Earlier this month she certified 71 women in Figuig, Morocco, in health education and teaching techniques that will help them convey what they learned to their community as part of a Peace Corps project focused on creating a peer educator network and decreasing dependence on local health services for survival.

“Medical resources include only two rotating doctors who are responsible for the care of the town’s 12,000 residents,” she said. “Preventable disease is rampant in Figuig. However, self-treatment is rarely successful as those who are ill do not know the proper means to care for themselves.”

Brecker, 26, who graduated from Hampton RoadsAcademy and lived in Williamsburg for several years, has been an advocate for healthcare and awareness since high school.
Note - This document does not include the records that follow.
/-- Fewer than four bytes left: no 4-byte step. -/
theorem hashRest64_of_lt {bs : List U8} (hlen : bs.length < 4) (h : U64) : hashRest64 h bs = bs.foldl t1_64 h :=
  if_pos hlen

/-- Four bytes left or more: one 4-byte step, and the byte steps start after it. -/
theorem hashRest64_of_ge {bs : List U8} (hlen : 4 ≤ bs.length) (h : U64) :
    hashRest64 h bs = (bs.drop 4).foldl t1_64 (t4_64 h (laneOf 32 4 bs)) :=
  if_neg hlen.not_gt

/-- Settles O26: the hash path by path, and the tail by the bytes its 8-byte steps leave. -/
theorem hash64PathStripesAndLength : Obligations.Hash64PathStripesAndLength := by
  refine ⟨fun seed data s => ?_, fun h tail => ⟨fun hlt => ?_, fun hge => ?_⟩⟩
  · obtain ⟨t, ht, hresult⟩ := exists_exec_hash64 seed data s
    exact ⟨t, ht, fun hshort => hresult.trans (congrArg some (xxh64_of_lt hshort seed)),
      fun hlong => hresult.trans (congrArg some (xxh64_of_ge hlong seed))⟩
  · rw [← length_drop_lanes] at hlt
    exact hashRest64_of_lt hlt _
  · rw [← length_drop_lanes] at hge
    rw [hashTail64, hashRest64_of_ge hge, List.drop_drop]

/-! ## The empty input and the operands -/

theorem xxh64_nil (seed : U64) : xxh64 seed [] = avalanche64 (seed + p64_5) := by
  rw [xxh64_of_lt (by decide), List.length_nil, BitVec.add_zero]
  rfl

/-- Settles O27: the hash of no bytes, and its value under seed 0 by evaluating one avalanche. -/
theorem hash64OfTheEmptyInput : Obligations.Hash64OfTheEmptyInput := by
  refine ⟨fun seed s => ?_, fun s => ?_⟩
  · obtain ⟨t, ht, hresult⟩ := exists_exec_hash64 seed [] s
    exact ⟨t, ht, hresult.trans (congrArg some (xxh64_nil seed))⟩
  · obtain ⟨t, ht, hresult⟩ := exists_exec_hash64 0#64 [] s
    have hvalue : avalanche64 (0#64 + p64_5) = 0xEF46DB3751D8E999#64 := by decide
    exact ⟨t, ht, by rw [hresult, xxh64_nil, hvalue]⟩

/-- Settles O28: both runs end with the same function of SEED and DATA in RESULT, a value that no state enters. -/
theorem hash64DependsOnItsOperandsAlone : Obligations.Hash64DependsOnItsOperandsAlone := by
  intro seed data s s'
  obtain ⟨t, ht, hresult⟩ := exists_exec_hash64 seed data s
  obtain ⟨t', ht', hresult'⟩ := exists_exec_hash64 seed data s'
  exact ⟨t, t', ht, ht', hresult.trans hresult'.symm, by simp [hresult]⟩

end Sys2Proof.Machine
end

section
/-! PROOFS. The statements of 43_stream64.md: the chunk buffer (R222), each stream command on its own (R228 to R237), and
a stream against the bytes it was fed (R235, R240). -/

namespace Sys2Proof.Machine

open Config

/-! ## What an absorbed run leaves in BUF -/

/-- A run that ends at or below 32 does not wrap: each byte is at its offset, and the others read as before. -/
theorem BufAbsorbs.read_of_fits {m m' : Memory} {off : Nat} {bs : List U8} (h : BufAbsorbs m m' off bs)
    (hfits : off + bs.length ≤ 32) (x : Nat) :
    m'.read x = if off ≤ x ∧ x < off + bs.length then bs[x - off]? else m.read x := by
  obtain ⟨hstored, hkept⟩ := h
  split_ifs with hx
  · have hplace : (off + (x - off)) % 32 = x := by omega
    rw [← hstored (x - off) (by omega) (by omega), hplace]
  · exact hkept x fun i hi => by omega

/-- Every offset a run reaches is the place of one of its last 32 bytes. -/
theorem exists_last_at_offset {len n i : Nat} (hi : i < n) :
    ∃ j, j < n ∧ n ≤ j + 32 ∧ (len + j) % 32 = (len + i) % 32 :=
  ⟨i + 32 * ((n - 1 - i) / 32), by omega, by omega, by omega⟩

/-- The bytes a run leaves are determined by what was there and by the run. -/
theorem BufAbsorbs.read_unique {m m₁ m₂ : Memory} {len : Nat} {data : List U8} (h₁ : BufAbsorbs m m₁ len data)
    (h₂ : BufAbsorbs m m₂ len data) (x : Nat) : m₁.read x = m₂.read x := by
  by_cases hx : ∃ i, i < data.length ∧ (len + i) % 32 = x
  · obtain ⟨i, hi, rfl⟩ := hx
    obtain ⟨j, hj, hlast, hplace⟩ := exists_last_at_offset (len := len) hi
    rw [← hplace, h₁.1 j hj hlast, h₂.1 j hj hlast]
  · have huntouched : ∀ i, i < data.length → (len + i) % 32 ≠ x := fun i hi heq => hx ⟨i, hi, heq⟩
    rw [h₁.2 x huntouched, h₂.2 x huntouched]

/-- So two canonical buffers that the same run leaves are the same (log entry 4). -/
theorem BufAbsorbs.unique {m m₁ m₂ : Memory} {len : Nat} {data : List U8} (h₁ : BufAbsorbs m m₁ len data)
    (h₂ : BufAbsorbs m m₂ len data) (hwf₁ : m₁.wf) (hwf₂ : m₂.wf) : m₁ = m₂ :=
  Memory.ext hwf₁ hwf₂ (h₁.read_unique h₂)

/-- Settles O18: `consume_spec`, whose copied bytes end at or below 32 and so do not wrap. -/
theorem consumeCopiesWhatFits : Obligations.ConsumeCopiesWhatFits := by
  intro s n B hlen hn
  obtain ⟨m, hm, -, habs⟩ := consume_spec hlen hn B
  refine ⟨m, hm, fun x => ?_⟩
  have hk : (B.take (min (32 - n) B.length)).length = min (32 - n) B.length := by
    rw [List.length_take]
    omega
  rw [habs.read_of_fits (by omega), hk]
  split_ifs with hx
  · exact List.getElem?_take_of_lt (by omega)
  · rfl

/-! ## S64_INIT -/

/-- The state S64_INIT leaves (R228). -/
def started (s : State) (seed : U64) : State :=
  finish .ok ((((((s.writeSeed seed).writeV (init64 seed)).writeBufLen 0#6).writeTotal 0#64).writeSv true).writeFv false)

theorem exec_init (seed : U64) (data : List U8) (s : State) : exec (.s64Init seed data) s = .next (started s seed) := rfl

/-- Settles O29: the writes of `started`, with the seeding of R127 and the primes of R15 written out. -/
theorem initStartsTheStream : Obligations.InitStartsTheStream := exec_init

/-- Settles O30: S64_INIT writes every register but RESULT, S_BUF, the host's record and the engine registers, and those
last hold no value in a good state, as after reset. -/
theorem initAbandonsTheLiveStream : Obligations.InitAbandonsTheLiveStream := by
  intro s seed data hinv _
  refine ⟨_, _, exec_init seed data s, exec_init seed data (hostReset s), ?_⟩
  have h32 : (started s seed).e32 = none := hinv.engine32
  have h64 : (started s seed).e64 = none := hinv.engine64
  rw [State.mk.injEq]
  exact ⟨rfl, rfl, rfl, rfl, rfl, rfl, rfl, rfl, rfl, h32, h64, rfl, rfl⟩

/-! ## S64_APPEND -/

/-- Settles O35: the two checks pass, and the rest is the loop's `absorb_spec`. -/
theorem appendAbsorbsItsData : Obligations.AppendAbsorbsItsData := by
  intro s seed total v held data hsv hlive hfits
  obtain ⟨m, hm, hwf, habs⟩ := absorb_spec data.length hlive le_rfl
  refine ⟨m, execS64Append_of seed hsv hlive.sTotal hfits hm, ?_, habs.holds hlive.holds hlive.lt, habs, hwf⟩
  rw [BitVec.toNat_add, BitVec.toNat_ofNat]
  omega

/-- Settles O36: with no bytes the length check passes and the loop makes no pass. -/
theorem emptyAppendOnlyClearsFv : Obligations.EmptyAppendOnlyClearsFv := by
  intro s seed total hsv htotal
  have hfits : total.toNat + ([] : List U8).length ≤ maxTotal := Nat.le_pred_of_lt total.isLt
  exact execS64Append_of seed hsv htotal hfits rfl

/-- Bytes that fit by their exact count pass the length check on the register that counts them (R265). -/
theorem toNat_ofNat64_add_le {n k limit : Nat} (h : n + k ≤ limit) : (BitVec.ofNat 64 n).toNat + k ≤ limit :=
  (Nat.add_le_add_right (Nat.mod_le _ _) _).trans h

/-- Settles O40: the loop extends the bytes absorbed, and the end of the command touches no stream register. -/
theorem appendExtendsTheAbsorbedBytes : Obligations.AppendExtendsTheAbsorbedBytes := by
  intro s seed x bs data hs hfits
  obtain ⟨u, hu, habs⟩ := hs.absorb hfits
  exact ⟨_, execS64Append_of x hs.sv hs.sTotal (toNat_ofNat64_add_le hfits) hu,
    (sameStream_finish_writeFv .ok false u).absorbed habs, rfl⟩

/-! ## S64_FINAL -/

/-- Settles O37: `exec_final_of`, with P64_5 written out. -/
theorem finalHashesTheStreamRegisters : Obligations.FinalHashesTheStreamRegisters :=
  fun _ x _ _ _ _ data hsv hseed hlive => exec_final_of hsv hseed hlive x data

/-- The entry path of R236 is that of R191, because S_TOTAL is the exact number of bytes absorbed. -/
theorem xxh64_eq_of_short {bs : List U8} (hshort : bs.length ≤ maxTotal) (seed : U64) :
    avalanche64 (hashTail64
      ((if chunk64 ≤ (BitVec.ofNat 64 bs.length).toNat then converge64 (stripes64Of (bs.length / 32) (init64 seed) bs)
        else seed + p64_5) + BitVec.ofNat 64 bs.length)
      (bs.drop (32 * (bs.length / 32)))) = xxh64 seed bs := by
  have hexact : (BitVec.ofNat 64 bs.length).toNat = bs.length :=
    Nat.mod_eq_of_lt (Nat.lt_of_le_pred (by decide) hshort)
  rw [hexact]
  rcases Nat.lt_or_ge bs.length chunk64 with hlt | hge
  · have hnone : bs.length / 32 = 0 := Nat.div_eq_of_lt hlt
    rw [if_neg hlt.not_ge, xxh64_of_lt hlt, hnone, Nat.mul_zero, List.drop_zero]
  · rw [if_pos hge, xxh64_of_ge hge]
    rfl

/-- Settles O41: the registers of R45 make S64_FINAL's hash the one-shot hash. -/
theorem finalIsXxh64OfTheAbsorbedBytes : Obligations.FinalIsXxh64OfTheAbsorbedBytes := by
  intro s seed x bs data hs
  rw [exec_final_of hs.sv hs.sSeed hs.liveAt x data, xxh64_eq_of_short hs.short]
  rfl

/-! ## Commands that leave the stream alone -/

theorem SameStream.refl (s : State) : SameStream s s := ⟨rfl, rfl, rfl, rfl, rfl, rfl⟩

theorem SameStream.trans {s t u : State} (h₁ : SameStream s t) (h₂ : SameStream t u) : SameStream s u :=
  ⟨h₂.sv.trans h₁.sv, h₂.sSeed.trans h₁.sSeed, h₂.sV.trans h₁.sV, h₂.sBuf.trans h₁.sBuf, h₂.sBufLen.trans h₁.sBufLen,
    h₂.sTotal.trans h₁.sTotal⟩

theorem SameStream.liveAt {s t : State} {v : Quad 64} {total : U64} {held : List U8} (h : SameStream s t)
    (hs : LiveAt s v total held) : LiveAt t v total held :=
  ⟨h.sV.trans hs.sV, h.sTotal.trans hs.sTotal, h.sBufLen.trans hs.sBufLen, hs.lt, h.sBuf ▸ hs.holds⟩

/-- Of the five commands only S64_INIT and S64_APPEND write a stream register other than FV (R166, R196, R237). -/
theorem exec_sameStream {i : Instr} {s t : State} (h : exec i s = .next t) (hinit : isInit i = false)
    (happend : isAppend i = false) : SameStream s t := by
  obtain ⟨-, -, hseed, hstream, hbuf, -⟩ := commandsKeepWhatTheyDoNotName i s t h
  obtain ⟨hsSeed, hsv⟩ := hseed hinit
  obtain ⟨hsV, hsBufLen, hsTotal⟩ := hstream hinit happend
  exact ⟨hsv, hsSeed, hsV, (hbuf happend).1, hsBufLen, hsTotal⟩

/-- From a good state any such commands complete and keep the stream. -/
theorem execAll_sameStream {s : State} (hs : Inv s) {is : List Instr}
    (his : ∀ i ∈ is, isInit i = false ∧ isAppend i = false) : ∃ t, execAll is s = .next t ∧ SameStream s t := by
  induction is generalizing s with
  | nil => exact ⟨s, rfl, .refl s⟩
  | cons i is ih =>
    obtain ⟨⟨hinit, happend⟩, hrest⟩ := List.forall_mem_cons.1 his
    obtain ⟨t, ht⟩ := exec_completes hs i
    obtain ⟨u, hu, htu⟩ := ih (exec_keeps_inv ht hs) hrest
    exact ⟨u, (execAll_cons_of_next ht is).trans hu, (exec_sameStream ht hinit happend).trans htu⟩

/-- Settles O38: both S64_FINALs hash the registers of the same stream. -/
theorem finalIsRepeatable : Obligations.FinalIsRepeatable := by
  intro s x y a b is hinv hsv his
  obtain ⟨seed, v, total, held, hseed, hlive, -⟩ := (hinv.live hsv).liveAt
  have ht := exec_final_of hsv hseed hlive x a
  have hst := exec_sameStream ht rfl rfl
  obtain ⟨u, hu, htu⟩ := execAll_sameStream (exec_keeps_inv ht hinv) his
  have hsu := hst.trans htu
  have hw := exec_final_of (hsu.sv.trans hsv) (hsu.sSeed.trans hseed) (hsu.liveAt hlive) y b
  obtain ⟨hsv', hsSeed, hsV, hsBuf, hsBufLen, hsTotal⟩ := hsu.trans (exec_sameStream hw rfl rfl)
  exact ⟨_, u, _, ht, hu, hw, rfl, by simp, ⟨hst.sSeed, hst.sV, hst.sBuf, hst.sBufLen, hst.sTotal, hst.sv⟩,
    hsSeed, hsV, hsBuf, hsBufLen, hsTotal, hsv'⟩

/-- Settles O39: the append meets the same stream in both states, so it leaves the same bytes in BUF, and it writes
neither RESULT nor any register by which the two states differ, but FV and CODE, which it sets. -/
theorem appendAfterFinalContinues : Obligations.AppendAfterFinalContinues := by
  intro s x y total a data hinv hsv htotal hfits
  obtain ⟨seed, v, total', held, hseed, hlive, -⟩ := (hinv.live hsv).liveAt
  cases htotal.symm.trans hlive.sTotal
  have ht := exec_final_of hsv hseed hlive x a
  obtain ⟨m, hw, -, -, habs, hwf⟩ := appendAbsorbsItsData s y total v held data hsv hlive hfits
  obtain ⟨m', hu, -, -, habs', hwf'⟩ := appendAbsorbsItsData _ y total v held data
    ((exec_sameStream ht rfl rfl).sv.trans hsv) ((exec_sameStream ht rfl rfl).liveAt hlive) hfits
  obtain rfl : m' = m := habs'.unique habs (hwf' hinv.buf) (hwf hinv.buf)
  exact ⟨_, _, _, ht, hu, hw, rfl⟩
She worked with nonprofit organizations while earning a degree in international affairs from James Madison University, but knew that to truly pursue her passions in international development she’d need to live abroad and experience what she was seeking to change.

After working at the International Youth Foundation in Baltimore for three years she decided to apply to the Peace Corps and committed to 27 months abroad. She left for Morocco in March 2012 to work as a community development volunteer.
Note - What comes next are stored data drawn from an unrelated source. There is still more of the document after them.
-- ==== Sys2Proof/Machine/Commands.lean ====
section
/-! DEFINITION. The meaning of every instruction.  A command is admitted or refused, and runs to its end or to a transport call
that has not returned (spec/40_register_protocol.md R80, spec/00_scope.md R13); a wire frame is exchanged inside the command in
progress (spec/30_encoding.md R62, R63). -/

namespace Sys2Proof.Machine

/-- A command is presented: refused, or begun, started and run (R80). -/
def command (c : Instr) (start : State → State) (s : State) : Host.Outcome State Fault Refusal :=
  match admission c s with
  | some r => .next (refuse r s)
  | none => .next (run (start (begin c s)))

/-- A request frame is exchanged as the single transfer of the command in progress: `OUTBUF` holds it, `Xfer` is called if it is
not yet, and the command goes on when it returns (R49, R61). -/
def wireFrame (f : Frame) (s : State) : Host.Outcome State Fault Refusal :=
  if isBusy s ∧ (s.call = none ∨ s.call = some .xfer) then .next (run (issueXfer f s))
  else .refused .frameOutsideTransfer

/-- `OPEN bus, cs` (R101). -/
def execOpenCh (bus cs : Byte) (s : State) : Host.Outcome State Fault Refusal :=
  command (.openCh bus cs) startOpen s

/-- `CLOSE` (R103). -/
def execCloseCh (s : State) : Host.Outcome State Fault Refusal := command .closeCh startClose s

/-- `SETDBG d` (R104). -/
def execSetdbg (d : Byte) (s : State) : Host.Outcome State Fault Refusal := command (.setdbg d) (startSetdbg d) s

/-- `RDREG a` (R83). -/
def execRdreg (a : Byte) (s : State) : Host.Outcome State Fault Refusal := command (.rdreg a) (startRdreg a) s

/-- `WRREG a, v` (R84). -/
def execWrreg (a v : Byte) (s : State) : Host.Outcome State Fault Refusal := command (.wrreg a v) (startWrreg a v) s

/-- `RDREGS` (R85). -/
def execRdregs (addrs : List Byte) (s : State) : Host.Outcome State Fault Refusal :=
  command (.rdregs addrs) (startRdregs addrs) s

/-- `WRREGS` (R86). -/
def execWrregs (pairs : List (Byte × Byte)) (s : State) : Host.Outcome State Fault Refusal :=
  command (.wrregs pairs) (startWrregs pairs) s

/-- `INIT` (R105). -/
def execInit (s : State) : Host.Outcome State Fault Refusal := command .init startInit s

/-- `RDSAMPLE` (R117). -/
def execRdsample (s : State) : Host.Outcome State Fault Refusal := command .rdsample startRdsample s

/-- `RDF`: the read request frame (R62). -/
def execRdf (addr : Addr7) (s : State) : Host.Outcome State Fault Refusal := wireFrame (readFrame (addr.setWidth 8)) s

/-- `WRF`: the write request frame (R63). -/
def execWrf (addr : Addr7) (val : Byte) (s : State) : Host.Outcome State Fault Refusal :=
  wireFrame (writeFrame (addr.setWidth 8) val) s

end Sys2Proof.Machine
end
She learned the remote location of Figuig, the town she was sent to, meant delivery of products and services was very limited. She said no specialist for eye care, dental care, diabetes or extensive lab work is available in the town, which means those in need of care must travel six hours to the nearest city or hope the problem resolves itself. The limited scope and availability of care often causes trivial problems to evolve into larger health issues.

The scarcity of healthcare resources in the small town inspired Brecker to take action. She developed a two-day two weekend women’s health conference to educate women on the basics of hygiene, menstruation, diabetes, breast cancer, maternal care, diet and exercise, and more. In addition to teaching women to care for themselves, Brecker said the goal was to empower women to teach their peers to educate others.

“We hope this ‘peer health educator’ network will further expand the reach of our health lessons to the greater Figuig area and that, combined, these outcomes will result in a stronger, self-sustaining, and healthier Figuig.”

Establishing peer health educators networks in towns like Figuig is an essential part of building capacity to hold other health education events in the community, according to a press release on Brecker’s project. Currently, 236 volunteers in Morocco work in youth development, English education and health.

Brecker said she worked with three Moroccan colleagues on the conference. Participants were self- and peer-identified. A follow-up meeting will be conducted this fall to learn how the women applied what they learned.